(WORK INSTRUCTIONS):
Copy out every line of the records where the string "stands" occurs.

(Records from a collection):
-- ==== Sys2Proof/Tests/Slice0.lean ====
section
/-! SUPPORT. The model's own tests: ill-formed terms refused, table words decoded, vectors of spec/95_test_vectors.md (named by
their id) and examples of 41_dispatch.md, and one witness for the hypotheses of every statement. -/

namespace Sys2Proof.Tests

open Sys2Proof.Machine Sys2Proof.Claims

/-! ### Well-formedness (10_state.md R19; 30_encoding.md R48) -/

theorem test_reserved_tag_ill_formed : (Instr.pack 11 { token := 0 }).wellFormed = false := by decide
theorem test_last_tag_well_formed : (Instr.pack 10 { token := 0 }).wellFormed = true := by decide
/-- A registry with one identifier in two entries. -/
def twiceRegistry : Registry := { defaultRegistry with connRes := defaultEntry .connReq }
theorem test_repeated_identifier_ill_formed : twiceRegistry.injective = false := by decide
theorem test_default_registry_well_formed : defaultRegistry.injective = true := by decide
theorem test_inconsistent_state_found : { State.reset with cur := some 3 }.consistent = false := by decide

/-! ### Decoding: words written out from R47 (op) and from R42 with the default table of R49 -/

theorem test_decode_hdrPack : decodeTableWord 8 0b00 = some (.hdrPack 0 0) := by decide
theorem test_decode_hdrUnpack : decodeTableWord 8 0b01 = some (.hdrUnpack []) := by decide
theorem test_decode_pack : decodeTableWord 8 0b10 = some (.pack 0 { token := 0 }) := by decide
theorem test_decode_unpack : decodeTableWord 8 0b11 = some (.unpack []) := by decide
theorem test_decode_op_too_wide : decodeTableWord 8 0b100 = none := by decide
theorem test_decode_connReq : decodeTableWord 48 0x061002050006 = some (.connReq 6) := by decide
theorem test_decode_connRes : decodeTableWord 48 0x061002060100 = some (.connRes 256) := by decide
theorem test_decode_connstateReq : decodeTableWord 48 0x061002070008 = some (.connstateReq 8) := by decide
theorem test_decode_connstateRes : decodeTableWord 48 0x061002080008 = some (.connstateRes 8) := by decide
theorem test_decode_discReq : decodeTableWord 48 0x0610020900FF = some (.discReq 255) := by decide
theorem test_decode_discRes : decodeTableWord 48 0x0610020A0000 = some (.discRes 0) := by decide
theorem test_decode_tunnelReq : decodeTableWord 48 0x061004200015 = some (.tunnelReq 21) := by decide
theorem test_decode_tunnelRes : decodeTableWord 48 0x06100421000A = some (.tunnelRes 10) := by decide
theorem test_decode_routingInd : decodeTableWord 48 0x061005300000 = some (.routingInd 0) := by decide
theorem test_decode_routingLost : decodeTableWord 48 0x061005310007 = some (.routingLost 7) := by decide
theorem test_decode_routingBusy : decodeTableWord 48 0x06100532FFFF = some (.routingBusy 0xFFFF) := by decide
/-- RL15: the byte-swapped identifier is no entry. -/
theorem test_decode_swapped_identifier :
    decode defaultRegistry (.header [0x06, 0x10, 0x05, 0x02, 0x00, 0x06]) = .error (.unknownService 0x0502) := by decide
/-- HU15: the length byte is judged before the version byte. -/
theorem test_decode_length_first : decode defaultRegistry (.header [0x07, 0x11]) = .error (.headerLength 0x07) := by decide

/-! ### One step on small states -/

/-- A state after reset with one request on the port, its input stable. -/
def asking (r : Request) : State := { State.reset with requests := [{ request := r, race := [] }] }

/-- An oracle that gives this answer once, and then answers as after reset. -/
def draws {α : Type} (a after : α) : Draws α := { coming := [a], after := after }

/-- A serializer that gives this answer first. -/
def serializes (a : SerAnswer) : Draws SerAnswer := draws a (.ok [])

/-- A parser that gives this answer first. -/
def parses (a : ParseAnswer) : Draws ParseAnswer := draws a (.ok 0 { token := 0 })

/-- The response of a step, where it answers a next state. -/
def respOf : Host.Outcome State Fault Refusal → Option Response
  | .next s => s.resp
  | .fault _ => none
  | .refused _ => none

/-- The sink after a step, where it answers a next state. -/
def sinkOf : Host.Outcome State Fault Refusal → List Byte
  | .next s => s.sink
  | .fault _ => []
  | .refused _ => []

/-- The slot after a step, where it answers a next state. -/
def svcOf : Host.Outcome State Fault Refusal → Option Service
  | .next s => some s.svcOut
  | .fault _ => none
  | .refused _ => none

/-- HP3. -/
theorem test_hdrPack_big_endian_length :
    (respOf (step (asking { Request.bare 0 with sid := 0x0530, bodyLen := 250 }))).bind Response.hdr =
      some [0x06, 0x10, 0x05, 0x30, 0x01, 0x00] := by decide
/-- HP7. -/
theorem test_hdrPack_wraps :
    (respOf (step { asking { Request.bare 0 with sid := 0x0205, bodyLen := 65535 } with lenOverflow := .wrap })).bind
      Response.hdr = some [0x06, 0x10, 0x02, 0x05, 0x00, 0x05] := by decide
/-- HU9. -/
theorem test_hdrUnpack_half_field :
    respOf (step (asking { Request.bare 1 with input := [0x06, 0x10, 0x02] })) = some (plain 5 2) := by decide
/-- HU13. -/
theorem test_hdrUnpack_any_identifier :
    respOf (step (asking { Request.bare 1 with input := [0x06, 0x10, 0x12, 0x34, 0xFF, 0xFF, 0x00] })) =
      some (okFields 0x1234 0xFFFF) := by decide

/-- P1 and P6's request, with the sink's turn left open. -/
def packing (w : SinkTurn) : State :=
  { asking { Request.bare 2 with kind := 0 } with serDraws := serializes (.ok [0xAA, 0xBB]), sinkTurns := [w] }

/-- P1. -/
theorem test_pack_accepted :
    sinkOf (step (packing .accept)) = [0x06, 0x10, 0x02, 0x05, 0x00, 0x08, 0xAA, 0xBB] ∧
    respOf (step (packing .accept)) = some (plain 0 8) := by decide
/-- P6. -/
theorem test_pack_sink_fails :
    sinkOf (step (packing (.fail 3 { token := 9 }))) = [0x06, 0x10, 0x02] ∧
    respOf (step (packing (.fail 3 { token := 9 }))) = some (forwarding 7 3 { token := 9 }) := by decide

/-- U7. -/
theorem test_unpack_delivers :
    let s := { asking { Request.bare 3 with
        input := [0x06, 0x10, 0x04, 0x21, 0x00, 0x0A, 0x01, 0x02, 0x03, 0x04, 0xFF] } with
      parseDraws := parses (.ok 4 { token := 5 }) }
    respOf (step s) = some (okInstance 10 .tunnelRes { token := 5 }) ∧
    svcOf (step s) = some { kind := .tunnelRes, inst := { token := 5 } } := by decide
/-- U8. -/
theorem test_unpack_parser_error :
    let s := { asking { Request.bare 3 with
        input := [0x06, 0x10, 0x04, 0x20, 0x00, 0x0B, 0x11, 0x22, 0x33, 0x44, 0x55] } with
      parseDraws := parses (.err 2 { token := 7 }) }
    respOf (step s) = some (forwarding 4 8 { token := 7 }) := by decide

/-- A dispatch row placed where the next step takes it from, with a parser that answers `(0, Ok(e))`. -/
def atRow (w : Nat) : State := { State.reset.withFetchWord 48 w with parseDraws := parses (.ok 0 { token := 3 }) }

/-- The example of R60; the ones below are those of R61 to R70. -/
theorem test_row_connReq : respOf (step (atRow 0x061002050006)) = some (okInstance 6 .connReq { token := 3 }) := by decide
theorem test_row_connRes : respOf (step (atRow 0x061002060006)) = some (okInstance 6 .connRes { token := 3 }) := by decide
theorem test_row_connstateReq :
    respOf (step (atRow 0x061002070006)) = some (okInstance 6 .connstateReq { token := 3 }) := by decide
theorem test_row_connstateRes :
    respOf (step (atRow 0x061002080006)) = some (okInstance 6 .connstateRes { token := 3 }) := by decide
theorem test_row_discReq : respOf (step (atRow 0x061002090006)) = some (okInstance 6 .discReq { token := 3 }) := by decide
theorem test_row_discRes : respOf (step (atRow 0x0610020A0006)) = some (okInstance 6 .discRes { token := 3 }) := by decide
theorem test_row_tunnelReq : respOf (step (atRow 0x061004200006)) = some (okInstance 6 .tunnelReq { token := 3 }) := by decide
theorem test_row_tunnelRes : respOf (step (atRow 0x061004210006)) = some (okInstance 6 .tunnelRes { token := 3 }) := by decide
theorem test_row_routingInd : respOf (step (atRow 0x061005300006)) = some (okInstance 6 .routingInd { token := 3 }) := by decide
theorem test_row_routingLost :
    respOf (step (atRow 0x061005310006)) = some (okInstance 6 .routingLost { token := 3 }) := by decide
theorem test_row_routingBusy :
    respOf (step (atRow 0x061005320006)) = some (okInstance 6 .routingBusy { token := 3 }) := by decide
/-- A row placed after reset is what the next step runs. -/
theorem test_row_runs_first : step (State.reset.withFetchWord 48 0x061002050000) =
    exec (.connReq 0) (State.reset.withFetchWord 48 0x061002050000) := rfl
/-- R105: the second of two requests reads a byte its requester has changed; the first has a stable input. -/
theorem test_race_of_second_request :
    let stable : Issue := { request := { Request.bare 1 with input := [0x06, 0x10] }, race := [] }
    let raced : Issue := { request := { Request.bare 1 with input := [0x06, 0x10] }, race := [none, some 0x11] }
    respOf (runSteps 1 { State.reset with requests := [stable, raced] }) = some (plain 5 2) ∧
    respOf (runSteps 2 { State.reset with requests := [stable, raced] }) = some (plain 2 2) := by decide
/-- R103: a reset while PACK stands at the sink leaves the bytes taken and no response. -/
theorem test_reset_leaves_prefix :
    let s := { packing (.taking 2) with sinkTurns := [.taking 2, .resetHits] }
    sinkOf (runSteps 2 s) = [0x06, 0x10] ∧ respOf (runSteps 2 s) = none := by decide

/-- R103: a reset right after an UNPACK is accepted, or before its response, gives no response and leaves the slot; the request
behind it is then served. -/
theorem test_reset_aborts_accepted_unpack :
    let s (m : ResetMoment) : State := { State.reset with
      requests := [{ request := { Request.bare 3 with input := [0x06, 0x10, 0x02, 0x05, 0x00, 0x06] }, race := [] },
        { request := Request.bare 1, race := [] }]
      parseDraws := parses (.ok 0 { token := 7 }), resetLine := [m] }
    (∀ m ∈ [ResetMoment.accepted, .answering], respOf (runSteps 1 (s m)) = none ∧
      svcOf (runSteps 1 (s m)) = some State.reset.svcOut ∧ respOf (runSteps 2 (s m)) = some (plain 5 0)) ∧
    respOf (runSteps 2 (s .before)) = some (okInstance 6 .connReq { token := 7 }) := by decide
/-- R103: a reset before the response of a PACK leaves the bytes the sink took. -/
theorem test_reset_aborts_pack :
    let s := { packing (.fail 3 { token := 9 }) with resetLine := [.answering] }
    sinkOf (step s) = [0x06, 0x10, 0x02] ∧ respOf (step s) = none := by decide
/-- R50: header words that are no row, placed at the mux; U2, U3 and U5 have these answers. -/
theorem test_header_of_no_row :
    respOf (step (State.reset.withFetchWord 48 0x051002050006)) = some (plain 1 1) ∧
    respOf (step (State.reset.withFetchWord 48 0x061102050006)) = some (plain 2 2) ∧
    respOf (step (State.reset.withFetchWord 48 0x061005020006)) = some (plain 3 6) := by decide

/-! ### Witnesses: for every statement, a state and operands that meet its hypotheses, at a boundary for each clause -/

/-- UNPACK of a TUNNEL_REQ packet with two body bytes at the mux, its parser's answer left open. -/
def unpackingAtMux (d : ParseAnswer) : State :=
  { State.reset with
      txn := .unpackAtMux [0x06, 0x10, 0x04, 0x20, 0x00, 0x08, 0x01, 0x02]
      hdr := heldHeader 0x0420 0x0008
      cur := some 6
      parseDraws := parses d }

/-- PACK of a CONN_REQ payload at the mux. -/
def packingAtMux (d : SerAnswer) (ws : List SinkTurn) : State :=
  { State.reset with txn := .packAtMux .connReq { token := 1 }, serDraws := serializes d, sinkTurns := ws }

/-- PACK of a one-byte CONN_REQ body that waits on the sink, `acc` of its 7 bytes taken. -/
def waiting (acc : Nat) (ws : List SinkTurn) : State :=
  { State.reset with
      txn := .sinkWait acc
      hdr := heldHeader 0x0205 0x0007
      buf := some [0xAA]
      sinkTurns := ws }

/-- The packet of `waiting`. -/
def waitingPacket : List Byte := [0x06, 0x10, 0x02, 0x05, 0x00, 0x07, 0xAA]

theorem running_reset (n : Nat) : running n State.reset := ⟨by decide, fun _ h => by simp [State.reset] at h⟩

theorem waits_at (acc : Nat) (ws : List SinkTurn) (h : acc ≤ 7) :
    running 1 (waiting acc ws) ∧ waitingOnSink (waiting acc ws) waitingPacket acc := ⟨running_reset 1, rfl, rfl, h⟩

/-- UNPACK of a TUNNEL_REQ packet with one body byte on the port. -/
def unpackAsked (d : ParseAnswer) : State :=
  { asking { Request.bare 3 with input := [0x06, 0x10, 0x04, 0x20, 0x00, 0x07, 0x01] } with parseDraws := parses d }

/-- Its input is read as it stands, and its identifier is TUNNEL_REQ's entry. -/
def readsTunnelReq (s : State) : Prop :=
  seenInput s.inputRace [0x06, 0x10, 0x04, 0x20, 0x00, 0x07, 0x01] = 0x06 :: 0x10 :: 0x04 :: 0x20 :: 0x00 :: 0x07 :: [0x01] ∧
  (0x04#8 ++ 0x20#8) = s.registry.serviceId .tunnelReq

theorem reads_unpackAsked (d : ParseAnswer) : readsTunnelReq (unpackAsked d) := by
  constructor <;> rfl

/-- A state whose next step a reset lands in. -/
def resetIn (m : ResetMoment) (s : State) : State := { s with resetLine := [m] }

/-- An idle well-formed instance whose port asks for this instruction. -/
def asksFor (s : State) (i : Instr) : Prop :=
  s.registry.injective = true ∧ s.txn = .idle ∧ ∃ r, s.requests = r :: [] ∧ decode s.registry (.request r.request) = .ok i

(OUTPUT BELOW):
/-- R103: a reset while PACK stands at the sink leaves the bytes taken and no response. -/
/-- Its input is read as it stands, and its identifier is TUNNEL_REQ's entry. -/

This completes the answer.